# INTRODUCTION TO REPRODUCIBLE RESEARCH WITH CONTAINERS ON OSCAR

### CCV BootCamp 2024 Ashok ragavendran

### Resources for help @Center for Computation and Visualization

#### Office hours

#### https://ccv.brown.edu

#### ccv-share slack channel

#### https://docs.ccv.brown.edu

#### support@ccv.brown.edu


 ## Why do we need reproducibility
 ![image.png](attachment:09bceca0-dc53-4cca-a2b5-d16073b3c08e.png)

## WHAT ARE SOME OF THE APPROACHES FOR REPRODUCIBLE COMPUTATION
### CODE
- GITHUB 
- COMMENTS IN CODE
### CODE + ENVIRONMENTS
 Whenever you provide code there needs to be a mechanism of executing that code, such as an interpreter or compiler. Modern code usually has multiple dependencies on both system level and external code libraries. Managing this can be quite cumbersome, even for your individual use and gets quickly amplified when trying to make it portable across different machines, OS'es, and providing it to others. 
some ways to mitigate these are to use something like package management systems
- CONDA
- SPACK

### PACKAGED CODE 
- PYPI for python packages
- CRAN for R packages
- NIX
- APT

## Why Containers
 Really simple and light-weight approach to ensure that both code and environment are portable
 
### Use Cases 
source: https://apptainer.org/docs/user/latest/introduction.html#why-use-containers
#### BYOE: Bring Your Own Environment
Engineering work-flows for research computing can be a complicated and iterative process, and even more so on a shared and somewhat inflexible production environment.

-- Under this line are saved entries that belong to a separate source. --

-- ==== Sys2Proof/Machine/Thermal.lean ====
section
/-!
DEFINITION. The thermal path (chapter 11): Raman shots and accumulation in the shared thermal SRAM, parking, the
temperature computation with its channel table, histograms, persistence and alarms, and DTS_REF_SET.
-/
namespace Sys2Proof.Machine

/-! ### The shared thermal SRAM (Table 11-3) -/

/-- Its base in the host map (Table 01-10). -/
abbrev thermalBase : Nat := 0x1100000000

/-- Sums of a lane (0 AS, 1 ST), channel table, persistence map, histogram of a zone, exclusion map of a lane. -/
def sumsAt (d : Side) (lane : Nat) : Nat := thermalBase + (2 * d.num + lane) * 0x80000
def tableAt (d : Side) : Nat := thermalBase + 0x200000 + d.num * 0x80000
def persistAt (d : Side) : Nat := thermalBase + 0x300000 + d.num * 0x20000
def histAt (z : Nat) : Nat := thermalBase + 0x340000 + z * 0x400
def mapAt (d : Side) (lane : Nat) : Nat := thermalBase + 0x3C0000 + (2 * d.num + lane) * 0x4000

/-- A 32-bit word of memory, and one written. -/
def mem32 (m : List Host.Cell) (a : Nat) : Nat :=
  ((List.range 4).map fun i => (memGet m (a + i)).toNat * 256 ^ i).sum
def setMem32 (m : List Host.Cell) (a v : Nat) : List Host.Cell :=
  memPut m a ((List.range 4).map fun i => BitVec.ofNat 8 (v / 256 ^ i))

/-- Copy n bytes. -/
def memMove (m : List Host.Cell) (src dst n : Nat) : List Host.Cell :=
  (m.filter fun c => src ≤ c.1 && c.1 < src + n).foldl (fun a c => memSet a (c.1 - src + dst) c.2) (memClear m dst n)

/-- A sum, signed, and an exclusion mark. -/
def sumOf (m : List Host.Cell) (d : Side) (lane i : Nat) : Int := (BitVec.ofNat 32 (mem32 m (sumsAt d lane + 4 * i))).toInt
def marked (m : List Host.Cell) (d : Side) (lane i : Nat) : Bool :=
  (memGet m (mapAt d lane + i / 8)).toNat.testBit (i % 8)
def setMark (m : List Host.Cell) (d : Side) (lane i : Nat) : List Host.Cell :=
  memSet m (mapAt d lane + i / 8) (memGet m (mapAt d lane + i / 8) ||| (1 <<< (i % 8)))

/-- The accumulators of a side at zero. -/
def clearSums (d : Side) (s : State) : State :=
  setBytes (fun m => memClear (memClear (memClear m (sumsAt d 0) 0x100000) (mapAt d 0) 0x4000) (mapAt d 1) 0x4000) s

/-! ### Accumulations (R220 to R223, R237) -/

/-- The present accumulation of a side is discarded. One that has completed is none any more: its sums stay until its
channels are computed. -/
def discardPresent (d : Side) (s : State) : State :=
  let s1 := setTherm d (fun t => { t with
    shots := 0, first := 0, last := 0, satUp := false
    discarded := if t.shots ≠ 0 then sat 32 (t.discarded + 1) else t.discarded }) s
  if (s.therm.get d).computing then s1 else clearSums d s1

/-- A parked accumulation is discarded. -/
def discardParked (d : Side) (r : Nat) (s : State) : State :=
  setTherm d (fun t => { t with
    parked := t.parked.filter (·.route ≠ r)
    discarded := if t.parked.any (·.route = r) then sat 32 (t.discarded + 1) else t.discarded }) s

/-- The accumulation of a route, wherever it is, is discarded. -/
def discardRoute (d : Side) (r : Nat) (s : State) : State :=
  discardParked d r (if (s.therm.get d).route = r then discardPresent d s else s)

/-- Every accumulation of a side is discarded (Table 11-1). -/
def discardSide (d : Side) (s : State) : State :=
  (sideRoutes d).foldl (fun s r => discardParked d r s) (discardPresent d s)

/-- Add one code to a sum: it holds at its limit, where its position is marked (R221). -/
def addCode (d : Side) (lane i : Nat) (code : Int) (oor : Bool) (x : List Host.Cell × Bool) : List Host.Cell × Bool :=
  let v := sumOf x.1 d lane i + code
  let lim := max (-(2 ^ 31 : Int)) (min (2 ^ 31 - 1) v)
  let full := decide (v ≠ lim)
  let m := setMem32 x.1 (sumsAt d lane + 4 * i) (sbits 32 lim)
  (if oor || full then setMark m d lane i else m, x.2 || full)

/-- A code after INVERT; −32768 has no stated negative (R165). -/
def ramanCode (invert : Bool) (c : Int) : Int :=
  if !invert then c else if c = -32768 then (BitVec.ofInt 16 (Config.unstated 165 [c])).toInt else -c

Apptainer solves this problem by making the environment flexible.

Additionally, it is common (especially in education) for schools to provide a standardized pre-configured Linux distribution to the students which includes all of the necessary tools, programs, and configurations so they can immediately follow along.

#### Reproducible science
Apptainer containers can be built to include all of the programs, libraries, data and scripts such that an entire demonstration can be contained and either archived or distributed for others to replicate no matter what version of Linux they are presently running.

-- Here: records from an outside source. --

-- ==== Sys2Proof/Machine/Calib.lean ====
section
/-!
DEFINITION. Strop (chapter 17): calibration groups, foreground steps and CAL_RUN, background steps, quality figures,
calibration records, and the stale line (R19).
-/
namespace Sys2Proof.Machine

/-! ### The stale line (R19); paths: bit 0 side, bit 1 thermal -/

/-- A bit of a path. -/
def pathBit (p : Nat) : BitVec 4 := (1 : BitVec 4) <<< p

/-- A path is acquiring, or accumulating. -/
def pathLive (s : State) (p : Nat) : Bool := if p < 2 then acquiring s (sideOf p) else accumulating s (sideOf p)

/-- Strop raises a request. -/
def holdStrop (p : Nat) (s : State) : State :=
  { s with cal := { s.cal with strop := s.cal.strop ||| pathBit p
                               marked := if pathLive s p then s.cal.marked ||| pathBit p else s.cal.marked } }

/-- Cantle raises a request. -/
def holdCantle (p : Nat) (s : State) : State :=
  { s with cal := { s.cal with cantle := s.cal.cantle ||| pathBit p
                               marked := if pathLive s p then s.cal.marked ||| pathBit p else s.cal.marked } }

/-- Strop releases its request; Cantle its. -/
def freeStrop (p : Nat) (s : State) : State :=
  { s with cal := { s.cal with strop := s.cal.strop &&& ~~~ pathBit p } }
def freeCantle (p : Nat) (s : State) : State :=
  { s with cal := { s.cal with cantle := s.cal.cantle &&& ~~~ pathBit p } }

/-- A shot-group boundary of the path's side: a request raised takes hold, one released ends; a thermal accumulation in
progress at the end of a hold is discarded (Table 11-1). -/
def holdPath (p : Nat) (s : State) : State :=
  let want := s.cal.strop.getLsbD p || s.cal.cantle.getLsbD p
  let has := s.cal.held.getLsbD p
  let told := s.cal.marked.getLsbD p
  if want && !has then postIf told evCalStaleBegin p { s with cal := { s.cal with held := s.cal.held ||| pathBit p } }
  else if !want && has then
    let s1 := { s with cal := { s.cal with held := s.cal.held &&& ~~~ pathBit p, marked := s.cal.marked &&& ~~~ pathBit p } }
    postIf told evCalStaleEnd p (if 2 ≤ p then discardSide (sideOf p) s1 else s1)
  else if !want && told then { s with cal := { s.cal with marked := s.cal.marked &&& ~~~ pathBit p } }
  else s

def holdBoundary (d : Side) (s : State) : State := holdPath (d.num + 2) (holdPath d.num s)

/-! ### Quality figures (R367, Table 17-2) -/

/-- A figure code of a group lies outside its threshold (log 37 on the signs of spurs). -/
def figureLow (s : State) (g : Nat) (f : List Nat) (code : Nat) : Bool :=
  let t := rwGet s 0x8001
  let x := fun i => f.getD i 0
  let low := fun lim v => lim ≠ 0 && decide (v < lim)
  let high := fun lim v => lim ≠ 0 && decide (lim < v)
  match code with
  | 0 => g < 8 && low (10 * fld t 7 0) (x 0)
  | 1 => (g < 8 && low (fld t 15 8) (x 1)) || (g = 8 && low (fld t 15 8) (x 0)) ||
      ((g = 9 || g = 10) && low (fld t 23 16) (min (x 0) (x 1)))
  | 2 => g = 15 && high (100 * fld t 31 24) (x 0)
  | 3 => (g = 11 || g = 12) && low (10 * fld t 39 32) (min (x 0) (x 1))
  | 4 => g = 16 && high (fld t 55 40) (max (x 0) (x 1))
  | 5 => (g = 13 || g = 14) && high (fld t 63 56) (x 0)
  | _ => false

/-- Set a figure code of a group; EV_CAL_QUALITY_LOW when it changes. -/
def setFigure (g code : Nat) (low : Bool) (s : State) : State :=
  let old := (calGroup s g).low.getLsbD code
  if old == low then s else
  post evCalQualityLow (g + 256 * code + if low then 0 else 0x8000) (setCal g (fun c => { c with
    low := if low then c.low ||| (1 <<< code) else c.low &&& ~~~ ((1 : BitVec 8) <<< code) }) s)

/-- The figures of a group are judged. -/
def judge (g : Nat) (s : State) : State :=
  (List.range 6).foldl (fun s k => setFigure g k (figureLow s g (calGroup s g).figures k) s) s

/-- CAL.THRESH has new values: every figure that has been formed is held against them. -/
def judgeAll (s : State) : State :=
  (List.range 17).foldl (fun s g => if (calGroup s g).figures = [] then s else judge g s) s

/-- Every figure of a group is within its threshold (R363). -/
def passes (s : State) (g : Nat) : Bool := (calGroup s g).low &&& 0x3F == 0

/-- CAL_DRIFT_CHECK: the present temperature near each group in 0.1 °C, each second. A breach stands until the group's
next foreground run. -/
def execCalDriftCheck (temps : List Int) (s : State) : Out :=
  let k := fld (rwGet s 0x8000) 31 24
  .next (if k = 0 then s else
    (List.range 17).foldl (fun s g => match temps[g]? with
      | some t => if 10 * k < (t - (calGroup s g).temp).natAbs then setFigure g 6 true s else s
      | none => s) s)

/-! ### Foreground steps (R359 to R364) -/

/-- The groups that run as one step with a group. -/
def pairOf (g : Nat) : List Nat := if g < 8 then [g / 2 * 2, g / 2 * 2 + 1] else [g]

/-- A mask of groups. -/
def groupMask (l : List Nat) : BitVec 17 := BitVec.ofNat 17 (l.map fun g => 2 ^ g).sum

/-- A mask with both lanes of every pair it names. -/
def pairMask (m : BitVec 17) : BitVec 17 :=
  BitVec.ofNat 17 ((List.range 17).map fun g => b2n ((pairOf g).any fun h => m.getLsbD h) * 2 ^ g).sum

/-- The side of a group; 8, 15 and 16 serve both. -/
def groupSide (g : Nat) : Option Side :=
  if g < 4 then some .a else if g < 8 then some .b
  else if g = 9 || g = 11 || g = 13 then some .a else if g = 10 || g = 12 || g = 14 then some .b else none

/-- The next step of one side's groups, or of those of both. -/
def firstStep (m : BitVec 17) (d : Option Side) : List Nat :=
  match (List.range 17).find? fun g => m.getLsbD g && groupSide g == d with
  | some g => pairOf g
  | none => []

/-- The groups of a command that are under way: the lowest step of each side, and of those that serve both. -/
def underWay (m : BitVec 17) : BitVec 17 :=
  groupMask (firstStep m (some .a) ++ firstStep m (some .b) ++ firstStep m none)

/-- Polarisation bit of a lane's pair in `taken`. -/
def pairBit2 (g : Nat) : BitVec 4 := (1 : BitVec 4) <<< (g / 2)

/-- The background step on a lane is abandoned, its spare keeping its trims, and the shadow converter returned (R366). -/
def abandonSlice (g : Nat) (s : State) : State :=
  let s1 := setLane g (fun l => { l with out := none, outTrims := [], outFigures := [] }) s
  if (lane s g).out.isSome then giveBack s1 else s1

/-- A step of a group begins: the aux sequencer pauses, the lanes of an idle side are taken; those of an acquiring side wait
for B1 + τ, or follow the pair before them at once; Raman lanes wait for B1 on a side that accumulates. -/
def beginStep (next : Bool) (g : Nat) (s : State) : State :=
  if g < 8 then
    if next || !acquiring s (laneSide g) then takePols (pairBit2 g) s else s
  else if g = 9 || g = 10 then
    if accumulating s (sideOf (g - 9)) then s else { s with cal := { s.cal with raman := s.cal.raman ||| (1 <<< (g - 9)) } }
  else if g = 16 then auxPause s
  else s

/-- Groups of `running` as the commands have them; those that are new begin. -/
def refreshRunning (next : Bool) (s : State) : State :=
  let m := s.cal.runs.foldl (fun a r => a ||| underWay r.left) (0 : BitVec 17)
  let new := (List.range 17).filter fun g => m.getLsbD g && !s.cal.running.getLsbD g
  fixLane (new.foldl (fun s g => beginStep next g s) { s with cal := { s.cal with running := m } })

/-- The seconds of the present time tag, 0 while it is unset. -/
def tagSeconds (s : State) : BitVec 32 := if s.tb.set then BitVec.ofNat 32 (fld (now s) 63 30) else 0

/-- How far a converter's ΔTcal stands from the last EV_TDC_CAL_DONE, in fs. -/
def AwlInput.moved (a : AwlInput) (delta : Nat) : Nat := (delta - a.told) + (a.told - delta)

/-- EV_TDC_CAL_DONE: the converter with the largest change, the lowest of equal ones, and whether a pair was refused. -/
def tellAwl (deltas : List Nat) (refused : Bool) (s : State) : State :=
  let by' := fun i => (awlIn s i).moved (deltas.getD i 0)
  let best := (List.range 11).foldl (fun b i => if by' b < by' i then i else b) 0
  post evTdcCalDone (best + if refused then 0x8000 else 0)
    { s with awl := s.awl.zipIdx.map fun a => { a.1 with told := deltas.getD a.2 0 } }

/-- ΔTcal that a round leaves in service. -/
def AwlInput.after (a : AwlInput) (x : Nat × Nat) : Nat :=
  if !deltaOk x.1 then a.delta else if deltaOk x.2 then x.2 else x.1

/-- A round of every converter's pairs enters; one it says nothing of keeps its pairs. -/
def ringRound (rings : List (Nat × Nat)) (s : State) : State :=
  { s with awl := s.awl.zipIdx.map fun a => match rings[a.2]? with | some x => a.1.round x | none => a.1 }

/-- ΔTcal that a round leaves in service, by converter. -/
def ringsAfter (rings : List (Nat × Nat)) (s : State) : List Nat :=
  s.awl.zipIdx.map fun a => match rings[a.2]? with | some x => a.1.after x | none => a.1.delta

/-- How many pairs a round refuses. -/
def ringsRefused (rings : List (Nat × Nat)) : Nat :=
  rings.countP (fun x => !deltaOk x.1) + rings.countP (fun x => !deltaOk x.2)

/-- The foreground calibration of every pair ends. -/
def awlForeground (rings : List (Nat × Nat)) (s : State) : State :=
  tellAwl (ringsAfter rings s) (ringsRefused rings ≠ 0) (ringRound rings s)

/-- The figures that a foreground step leaves: of Awl, with the pairs that the limits refuse (Table 17-3). -/
def figuresOf (r : StepResult) : List Nat :=
  if r.group = 15 then [r.figures.getD 0 0, ringsRefused r.rings] else r.figures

#### Commercially supported code requiring a particular environment
Some commercial applications are only certified to run on particular versions of Linux. If that application was installed into a Apptainer container running the version of Linux that it is certified for, that container could run on any Linux host. The application environment, libraries, and certified stack would all continue to run exactly as it is intended.

Additionally, Apptainer blurs the line between container and host such that your home directory (and other directories) exist within the container. Applications within the container have full and direct access to all files you own thus you can easily incorporate the contained commercial application into your work and process flow on the host.

#### Static environments (software appliances)
Fund once, update never software development model. While this is not ideal, it is a common scenario for research funding. A certain amount of money is granted for initial development, and once that has been done the interns, grad students, post-docs, or developers are reassigned to other projects. This leaves the software stack un-maintained, and even rebuilds for updated compilers or Linux distributions can not be done without unfunded effort.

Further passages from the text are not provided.